O que hoje chamaríamos de opinião pública, agora coloca na praça – como já nos tempos arcaicos de Aristófanes, que trouxe o filósofo Sócrates ao palco em uma cesta suspensa no ar – diatribes e contrastes sobre as fórmulas da fé, como nos atestam Eusébio em sua Vida de Constantino, e Sócrates e Teodoreto.
Absit iniuria verbis: mesmo a formulação simultânea de duas ondas recentes de dubia, por parte de alguns cardeais da época contemporânea, até faz sorrir, se comparada com aquelas controvérsias da antiguidade tardia, muitas vezes amargas e, em alguns casos, até violentas, que ocorreram tanto fora quanto dentro das salas dos sínodos locais e até mesmo na primeira sala do concílio ecumênico de Niceia, na Bitínia. [9]
O primeiro dubium dos cardeais, apresentado ao papa em outubro de 2023, como será lembrado, colocou no centro a correção do procedimento de reinterpretação histórica das verdades da Revelação Divina.
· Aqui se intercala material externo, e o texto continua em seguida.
-- ==== Sys2Proof/Decode.lean ====
section
/-!
DEFINITION. Decoding of the 96-bit instruction word in the four stages of R78 (03_encoding R50-R79), of the pair word
(R74-R77) and of an admin command entry (19_reliability R473, R474), and after it the encoder, written from the same
encoding tables.
-/
namespace Sys2Proof

/-- A decode trap: its cause and sr.tval (R78, R81). -/
structure Illegal where
  cause : BitVec 8
  tval : BitVec 64
  deriving DecidableEq, Repr

/-- The fields of a word other than a pair (R50). -/
structure Raw where
  opc : BitVec 8
  guard : BitVec 4
  d : BitVec 8
  a : BitVec 8
  b : BitVec 8
  c : BitVec 8
  mod : BitVec 8
  imm : BitVec 32
  la : BitVec 1
  lb : BitVec 1
  lc : BitVec 1
  yld : BitVec 1
  stall : BitVec 4
  rsv : BitVec 4
  deriving DecidableEq, Repr

/-- The fields by their places in the word (R50). -/
def rawOfWord (w : IWord) : Raw :=
  { opc := w.extractLsb' 0 8, guard := w.extractLsb' 8 4, d := w.extractLsb' 12 8, a := w.extractLsb' 20 8,
    b := w.extractLsb' 28 8, c := w.extractLsb' 36 8, mod := w.extractLsb' 44 8, imm := w.extractLsb' 52 32,
    la := w.extractLsb' 84 1, lb := w.extractLsb' 85 1, lc := w.extractLsb' 86 1, yld := w.extractLsb' 87 1,
    stall := w.extractLsb' 88 4, rsv := w.extractLsb' 92 4 }

/-- The word of the fields (R50). -/
def wordOfRaw (r : Raw) : IWord :=
  r.rsv ++ (r.stall ++ (r.yld ++ (r.lc ++ (r.lb ++ (r.la ++ (r.imm ++ (r.mod ++ (r.c ++ (r.b ++ (r.a ++ (r.d ++
    (r.guard ++ r.opc))))))))))))

/-! ## Field codes -/

/-- Kind of an operand code; none for a reserved one (R55). -/
def kindOfCode (c : BitVec 8) : Option Kind :=
  let n := c.toNat
  if n < 0x40 then some .V
  else if n < 0x80 then some .S
  else if n < 0x88 then some .P
  else if 0xA0 ≤ n ∧ n ≤ 0xB7 then some .X
  else if n = 0xE0 then some .Z
  else if n = 0xE1 then some .I
  else none

/-- The special registers in the order of their codes from 0xA0 (R85). -/
def sregOfNat : Nat → SReg
  | 0 => .lane | 1 => .gang | 2 => .block | 3 => .grid | 4 => .cluster | 5 => .core | 6 => .die | 7 => .device
  | 8 => .part | 9 => .flags | 10 => .fpmode | 11 => .tags | 12 => .budget | 13 => .nanc | 14 => .args | 15 => .scratch
  | 16 => .tcause | 17 => .tpc | 18 => .tval | 19 => .tlane | 20 => .tslot | 21 => .leave | 22 => .mbx | _ => .active

/-- The place of a special register in that order (R85). -/
def sregNum : SReg → Nat
  | .lane => 0 | .gang => 1 | .block => 2 | .grid => 3 | .cluster => 4 | .core => 5 | .die => 6 | .device => 7
  | .part => 8 | .flags => 9 | .fpmode => 10 | .tags => 11 | .budget => 12 | .nanc => 13 | .args => 14 | .scratch => 15
  | .tcause => 16 | .tpc => 17 | .tval => 18 | .tlane => 19 | .tslot => 20 | .leave => 21 | .mbx => 22 | .active => 23

/-- The operand of a code, with the word's IMM (R55). -/
def opndOfCode (imm : BitVec 32) (c : BitVec 8) : Opnd :=
  let n := c.toNat
  if n < 0x40 then .v (Fin.ofNat 64 n)
  else if n < 0x80 then .s (Fin.ofNat 64 n)
  else if n < 0x88 then .p (Fin.ofNat 8 n)
  else if n = 0xE1 then .imm imm
  else if 0xA0 ≤ n ∧ n ≤ 0xB7 then .sr (sregOfNat (n - 0xA0))
  else .zero

/-- The code of an operand (R55). -/
def opndCode : Opnd → BitVec 8
  | .v n => BitVec.ofNat 8 n.val
  | .s n => BitVec.ofNat 8 (0x40 + n.val)
  | .p n => BitVec.ofNat 8 (0x80 + n.val)
  | .sr r => BitVec.ofNat 8 (0xA0 + sregNum r)
  | .zero => 0xE0#8
  | .imm _ => 0xE1#8

/-- Rounding mode of its code (R63). -/
def rmOfNat : Nat → Rm
  | 0 => .rne | 1 => .rz | 2 => .rup | 3 => .rdn | 4 => .rna | 5 => .sr | _ => .dyn

def rmNum : Rm → Nat
  | .rne => 0 | .rz => 1 | .rup => 2 | .rdn => 3 | .rna => 4 | .sr => 5 | .dyn => 6

/-- Integer condition of its code (R62). -/
def condOfNat : Nat → Cond
  | 0 => .eq | 1 => .ne | 2 => .lt | 3 => .le | 4 => .gt | _ => .ge

def condNum : Cond → Nat
  | .eq => 0 | .ne => 1 | .lt => 2 | .le => 3 | .gt => 4 | .ge => 5

/-- FP condition of its code (R64). -/
def fcondOfNat : Nat → FCond
  | 0 => .eq | 1 => .ne | 2 => .lt | 3 => .le | 4 => .gt | 5 => .ge | 6 => .num | 7 => .nan | 8 => .equ | 9 => .neu
  | 10 => .ltu | 11 => .leu | 12 => .gtu | _ => .geu

def fcondNum : FCond → Nat
  | .eq => 0 | .ne => 1 | .lt => 2 | .le => 3 | .gt => 4 | .ge => 5 | .num => 6 | .nan => 7 | .equ => 8 | .neu => 9
  | .ltu => 10 | .leu => 11 | .gtu => 12 | .geu => 13

/-- Format of its code (R70). -/
def fmtOfNat : Nat → Fmt
  | 0 => .n32 | 1 => .i32 | 2 => .f32 | 3 => .bf16 | 4 => .f16 | 5 => .e4m3 | 6 => .e5m2 | 7 => .e2m3 | 8 => .e3m2
  | 9 => .e2m1 | 10 => .e8m0 | 11 => .i8 | 12 => .n8 | _ => .cb4

/-- Access width of its code (R66). -/
def widthOfNat : Nat → Width
  | 0 => .n8 | 1 => .i8 | 2 => .n16 | 3 => .i16 | 4 => .b32 | 5 => .b32x2 | 6 => .b32x4 | _ => .b64

def widthNum : Width → Nat
  | .n8 => 0 | .i8 => 1 | .n16 => 2 | .i16 => 3 | .b32 => 4 | .b32x2 => 5 | .b32x4 => 6 | .b64 => 7

/-- Memory space of its code (R66). -/
def spaceOfNat : Nat → Space
  | 0 => .global | 1 => .scratch | 2 => .cscratch | 3 => .const | _ => .args

def spaceNum : Space → Nat
  | .global => 0 | .scratch => 1 | .cscratch => 2 | .const => 3 | .args => 4

/-- Policy of its code (R66). -/
def policyOfNat : Nat → Policy
  | 0 => .normal | 1 => .nt | 2 => .evf | _ => .keep

def policyNum : Policy → Nat
  | .normal => 0 | .nt => 1 | .evf => 2 | .keep => 3

/-- Atomic operation of its code (R67). -/
def aopOfNat : Nat → AOp
  | 0 => .add | 1 => .minn | 2 => .mini | 3 => .maxn | 4 => .maxi | 5 => .and | 6 => .or | 7 => .xor | 8 => .exch
  | 9 => .incw | 10 => .decw | 11 => .fadd32 | _ => .bfadd2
Se comparada às narrativas de controvérsias, não apenas episcopais, mas também políticas e imperiais, sobre as posições expressas primeiro por Ário e depois, seguindo-o, por seus seguidores, o dúbio de hoje, abordado do ponto de vista da historiografia científica, parece ser uma questão restrita a poucas pessoas, que se autoconfiguram com o papel de defensores da direita doutrina, para provocar o bispo de Roma a tomar uma posição sobre o ponto polêmico ou gerador de dúvidas.
As advertências historiográficas de hoje poderiam recordar-nos que, enquanto se formulam dúvidas sobre o modo correto de dizer a fé, entretanto corre-se o risco de saber que o rei está nu.
Metáforas à parte, ao mesmo tempo em que pedem esclarecimentos sobre formulações duvidosas da doutrina a ser acreditada, a indiferença religiosa e até a incredulidade caracterizam todo o Ocidente cristão, na verdade o próprio norte do mundo.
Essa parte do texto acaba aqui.